The researchers say this suggests that there is a bound on how much stimulus can be generated through direct transfers to households, and that in the face of large crises, decision-makers may want to consider a broad range of policies targeting aggregate demand, with direct transfers being only a part of the fiscal policy response.

Less than four months after the CARES Act provided one-time payments of $1,200 to each qualifying adult and another $500 for each qualifying child, with payments phased out at higher incomes, the Nielsen Homescan surveyed some 46,000 people. The researchers added questions about the use of stimulus funds to the quarterly survey’s usual battery of questions, which ask about spending, investment, labor status, and expectations about the economy. The survey was completed by about 12,000 recipients, a larger response pool than either the Survey of Consumer Expectations — about 1,500 respondents per wave — or the Michigan Surveys of Consumers Attitudes, with roughly 500 respondents per wave.

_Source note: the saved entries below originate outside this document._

-- ==== Sys2Proof/Laws/CanonStreamers.lean ====
section
/-!
SUPPORT. The operations and meanings of Machine/Streamers.lean keep the stores canonical.
-/

namespace Sys2Proof.Machine

theorem Veto.did_canonical {d : Device} (h : d.Canonical) (v : Veto) : (v.did d).Canonical := by
  cases v with
  | fault s t => trivial
  | ends s t => exact h

theorem Device.linkFailed_canonical {d : Device} (h : d.Canonical) (x1 : Pc) :
    Device.Canonical (Device.linkFailed d x1) := by
  unfold Device.linkFailed
  repeat' first
    | with_reducible assumption
    | with_reducible apply Device.orReg_canonical
    | simp only [Device.canonical_mk]
    | with_reducible apply Device.stores_canonical
    | with_reducible apply stores_canonical_filter
    | with_reducible apply stores_canonical_mem
    | with_reducible apply stores_canonical_clear
    | with_reducible apply Device.reset_canonical
    | with_reducible apply stores_canonical_sram
    | with_reducible apply stores_canonical_empty
    | split

theorem Device.noteVeto_canonical {d : Device} (h : d.Canonical) (a : Nat) (v : Veto) :
    Device.Canonical (Device.noteVeto d a v) := by
  unfold Device.noteVeto
  repeat' first
    | with_reducible assumption
    | with_reducible apply Device.linkFailed_canonical
    | simp only [Device.canonical_mk]
    | with_reducible apply Device.stores_canonical
    | with_reducible apply stores_canonical_filter
    | with_reducible apply stores_canonical_mem
    | with_reducible apply stores_canonical_clear
    | with_reducible apply Device.reset_canonical
    | with_reducible apply stores_canonical_sram
    | with_reducible apply stores_canonical_empty
    | split

theorem Device.emitRead_canonical {d : Device} (h : d.Canonical) (pc : Pc) (owner : OutOwner) (a : Nat) (n : Nat) :
    Device.Canonical (Device.emitRead d pc owner a n) := by
  unfold Device.emitRead
  repeat' first
    | with_reducible assumption
    | with_reducible apply Device.emit_canonical
    | simp only [Device.canonical_mk]
    | with_reducible apply Device.stores_canonical

theorem Device.emitReads_canonical {d : Device} (h : d.Canonical) (pc : Pc) (owner : OutOwner) (a : Nat) (n : Nat) :
    Device.Canonical (Device.emitReads d pc owner a n) := by
  unfold Device.emitReads
  repeat' first
    | with_reducible assumption
    | with_reducible apply Device.emitRead_canonical
    | simp only [Device.canonical_mk]
    | with_reducible apply Device.stores_canonical
    | with_reducible apply stores_canonical_filter
    | with_reducible apply stores_canonical_mem
    | with_reducible apply stores_canonical_clear
    | with_reducible apply Device.reset_canonical
    | with_reducible apply stores_canonical_sram
    | with_reducible apply stores_canonical_empty
    | split
    | dsimp only
    | with_reducible apply foldl_canonical
    | intro _

theorem Device.emitWrites_canonical {d : Device} (h : d.Canonical) (pc : Pc) (a : Nat) (bs : List Byte) :
    Device.Canonical (Device.emitWrites d pc a bs) := by
  unfold Device.emitWrites
  repeat' first
    | with_reducible assumption
    | with_reducible apply Device.emit_canonical
    | simp only [Device.canonical_mk]
    | with_reducible apply Device.stores_canonical
    | with_reducible apply stores_canonical_filter
    | with_reducible apply stores_canonical_mem
    | with_reducible apply stores_canonical_clear
    | with_reducible apply Device.reset_canonical
    | with_reducible apply stores_canonical_sram
    | with_reducible apply stores_canonical_empty
    | split
    | with_reducible apply foldl_canonical
    | intro _

theorem Device.advance_canonical {d : Device} (h : d.Canonical) (core : Nat) (c : Nat) (t : Transfer) (room : Nat) :
    (Device.advance d core c t room).2.1.Canonical := by
  unfold Device.advance
  repeat' first
    | with_reducible assumption
    | with_reducible apply Device.linesIssue_canonical
    | with_reducible apply Device.emitRead_canonical
    | dsimp only
    | with_reducible apply Device.stores_canonical
    | with_reducible apply stores_canonical_filter
    | with_reducible apply stores_canonical_mem
    | with_reducible apply stores_canonical_clear
    | with_reducible apply Device.reset_canonical
    | with_reducible apply stores_canonical_sram
    | with_reducible apply stores_canonical_empty
    | split
    | dsimp only
    | with_reducible apply foldl_canonical
    | intro _

theorem Device.launch_canonical {d : Device} (h : d.Canonical) (q : Seat) (b : Bank) (k : UnitKind) (far : Nat) (near : Nat) (bytes : Nat) (farBytes : Nat) (kind : TransferKind) (data : List Byte) :
    (Device.launch d q b k far near bytes farBytes kind data).1.Canonical := by
  unfold Device.launch
  repeat' first
    | with_reducible assumption
    | with_reducible apply Device.logWrite_canonical
    | with_reducible apply Device.advance_canonical
    | simp only [Device.canonical_mk]
    | with_reducible apply Device.stores_canonical
    | with_reducible apply stores_canonical_filter
    | with_reducible apply stores_canonical_mem
    | with_reducible apply stores_canonical_clear
    | with_reducible apply Device.reset_canonical
    | with_reducible apply stores_canonical_sram
    | with_reducible apply stores_canonical_empty
    | split

theorem xfer_canonical {d : Device} (h : d.Canonical) (q : Seat) (b : Bank) (store : Bool) (op : XferOp) :
    Did.Canonical (xfer d q b store op) := by
  unfold xfer
  repeat' first
    | with_reducible assumption
    | with_reducible apply Veto.did_canonical
    | with_reducible apply Device.noteVeto_canonical
    | with_reducible apply Device.launch_canonical
    | dsimp only
    | with_reducible apply Device.stores_canonical
    | with_reducible apply stores_canonical_filter
    | with_reducible apply stores_canonical_mem
    | with_reducible apply stores_canonical_clear
    | with_reducible apply Device.reset_canonical
    | with_reducible apply stores_canonical_sram
    | with_reducible apply stores_canonical_empty
    | split
    | simp only [Did.canonical_done, Did.canonical_ends, Did.canonical_fault, Did.canonical_hold]

theorem Device.setObj_canonical {d : Device} (h : d.Canonical) (q : Seat) (o : Nat) (v : Half) :
    Device.Canonical (Device.setObj d q o v) := by
  unfold Device.setObj
  repeat' first
    | with_reducible assumption
    | simp only [Device.canonical_mk]
    | with_reducible apply Device.stores_canonical

theorem Device.addObj_canonical {d : Device} (h : d.Canonical) {q : Seat} {o n : Nat} {d' : Device}
    (e : d.addObj q o n = some d') : d'.Canonical := by
  unfold Device.addObj at e
  split at e
  · cases e
  · cases e
    exact Device.setObj_canonical h _ _ _

theorem syncSig_canonical {d : Device} (h : d.Canonical) (q : Seat) (b : Bank) (o : Nat) (n : Nat) :
    Did.Canonical (syncSig d q b o n) := by
  unfold syncSig
  repeat' first
    | with_reducible assumption
    | with_reducible refine Device.addObj_canonical ?_ ‹_ = some _›
    | simp only [Device.canonical_mk]
    | with_reducible apply Device.stores_canonical
    | with_reducible apply stores_canonical_filter
    | with_reducible apply stores_canonical_mem
    | with_reducible apply stores_canonical_clear
    | with_reducible apply Device.reset_canonical
    | with_reducible apply stores_canonical_sram
    | with_reducible apply stores_canonical_empty
    | split
    | simp only [Did.canonical_done, Did.canonical_fault]

theorem syncWait_canonical {d : Device} (h : d.Canonical) (q : Seat) (b : Bank) (k : UnitKind) (o : Nat) (v : Half) :
    Did.Canonical (syncWait d q b k o v) := by
  unfold syncWait
  repeat' first
    | with_reducible assumption
    | simp only [Device.canonical_mk]
    | with_reducible apply Device.stores_canonical
    | with_reducible apply stores_canonical_filter
    | with_reducible apply stores_canonical_mem
    | with_reducible apply stores_canonical_clear
    | with_reducible apply Device.reset_canonical
    | with_reducible apply stores_canonical_sram
    | with_reducible apply stores_canonical_empty
    | split
    | simp only [Did.canonical_done]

The researchers discovered a number of interesting patterns. Larger households leaned toward spending most of the money. Seniors tended to pay down debt while younger and more educated households were more likely to save the payments. Those who were out of the labor force or who lived with parents were more likely to spend. African Americans were more likely to use most of their stimulus money to pay down debts, and Hispanics were more likely to spend.

One of the most striking findings involved individuals in liquidity-constrained households, defined as those who reported that they could not cover an unexpected bill equal to their monthly income. While many economic models assume that this group has a high marginal propensity to spend out of unexpected income, the researchers found they were no more likely to spend than individuals who were not constrained. Instead, they were very likely to pay down debt.

The data suggest the stimulus payments had little impact on job-seeking: among unemployed individuals who received the payment, two-thirds said it had no effect on their job-search decisions, and more than 20 percent reported that the stimulus actually caused them to look harder for a job.